Soundtrack album by various artists
- Released: March 22, 1994
- Recorded: 1993–1994
- Genre: West Coast hip-hop; gangsta rap; g-funk; R&B; new jack swing;
- Length: 77:47 (CD) 90:05 (Cassette)
- Label: Death Row; Interscope; Atlantic;
- Producer: Suge Knight (exec.); Kenny Ortíz (exec.); 2nd II None; Suamana Swoop Brown; Dat Nigga Daz; Dalvin DeGrate; DJ Quik; Dr. Dre; Warren G; Johnny Jay; Tracy Kendrick; Allen "ALLSTAR" Gordon; Brian Alexander Morgan; Nikke Nikole; O.F.T.B.; Darryl Pearson; Sharon Riley; Carl "Butch" Small; Al B. Sure!; DeVante Swing;

Death Row Records chronology
|  | Above the Rim – The Soundtrack (1994) | Murder Was the Case (1994) |

Singles from Above the Rim – The Soundtrack
- "I'm Still In Love With You" / "Part Time Lover" Released: March 22, 1994; "Regulate" Released: April 23, 1994; "Old Time's Sake" Released: May 28, 1994; "Afro Puffs" Released: July 2, 1994;

= Above the Rim (soundtrack) =

Above the Rim – The Soundtrack is the official soundtrack to the 1994 film of the same name.

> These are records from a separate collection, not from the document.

-- ==== Sys2Proof/Decode.lean ====
section
/-! DEFINITION. The command byte: its decoder, total on all 256 bytes, and its encoder (30_encoding.md R57 to R59). -/

namespace Sys2Proof

/-- Why a byte is no command (30_encoding.md R59). -/
inductive IllegalCommand where
  /-- Bits 7:2, which must be zero, are not. -/
  | reservedBits (rsv : BitVec 6)
  /-- `OP` is `00` or `11`. -/
  | reservedOp (op : BitVec 2)
  deriving DecidableEq, Repr

/-- What the decoder answers: a command, or a rejection by name. -/
inductive Decoded where
  | instr (i : Instr)
  | illegal (why : IllegalCommand)
  deriving DecidableEq, Repr

/-- The field `OP`, bits 1:0 (30_encoding.md R57). -/
def opField (c : Byte) : BitVec 2 := c.extractLsb' 0 2

/-- The reserved field `RSV`, bits 7:2 (30_encoding.md R57). -/
def rsvField (c : Byte) : BitVec 6 := c.extractLsb' 2 6

/-- All 8 bits are decoded (30_encoding.md R58); every byte but 0x01 and 0x02 is illegal (30_encoding.md R59). -/
def decode (c : Byte) : Decoded :=
  if rsvField c ≠ 0 then .illegal (.reservedBits (rsvField c))
  else if opField c = 0b01 then .instr .pack
  else if opField c = 0b10 then .instr .unpack
  else .illegal (.reservedOp (opField c))

/-- The command, when the byte is one. -/
def Decoded.toInstr? : Decoded → Option Instr
  | .instr i => some i
  | .illegal _ => none

/-- The field `OP` of each command (30_encoding.md R58). -/
def encodeOp : Instr → BitVec 2
  | .pack => 0b01
  | .unpack => 0b10

/-- The byte the host writes to `CMD` for a command: `RSV` zero above `OP` (30_encoding.md R57). -/
def encode (i : Instr) : Byte := (0 : BitVec 6) ++ encodeOp i

/-- The command in the low `nbits` bits of `w`, numbered as spec/opcode_table.json numbers them. A command is one byte
(30_encoding.md R57), so a number that needs a second byte is none. -/
def decodeTableWord (nbits w : Nat) : Option Instr :=
  if w % 2 ^ nbits < 256 then (decode (BitVec.ofNat 8 (w % 2 ^ nbits))).toInstr? else none

end Sys2Proof
end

The soundtrack, released by Death Row and Interscope Records on March 22, 1994, was executive produced by Suge Knight. Dr. Dre acted as supervising producer on the project.

The album shipped over two million copies and won the Soundtrack of the Year award at the 1995 Source Awards. The cassette version of the soundtrack contained three extra tracks that could not fit on the CD due to time constraints: "Pain" by 2Pac (with Stretch), "Mi Monie Rite!" by Lord G, and "Loyal to the Game" by 2Pac, Treach from Naughty By Nature, and Riddler. "Pain" was initially rejected for use in the film by Dr. Dre, but at the request of recording engineer Norman Whitfield Jr., the track was recut and remixed for the film by record producer Isaias Gamboa. Under Death Row, Above the Rim soundtrack was the third album under the label to reach number-one on the R&B Albums chart where it stayed for ten nonconsecutive weeks (Heavy D & the Boyz's Nuttin' But Love interrupted that streak for one week), while it went to second place on the Billboard 200 chart. Track 13 is a sensual remake of Rev. Al Green's classic "I'm Still In Love With You" by R&B recording artist Al B. Sure!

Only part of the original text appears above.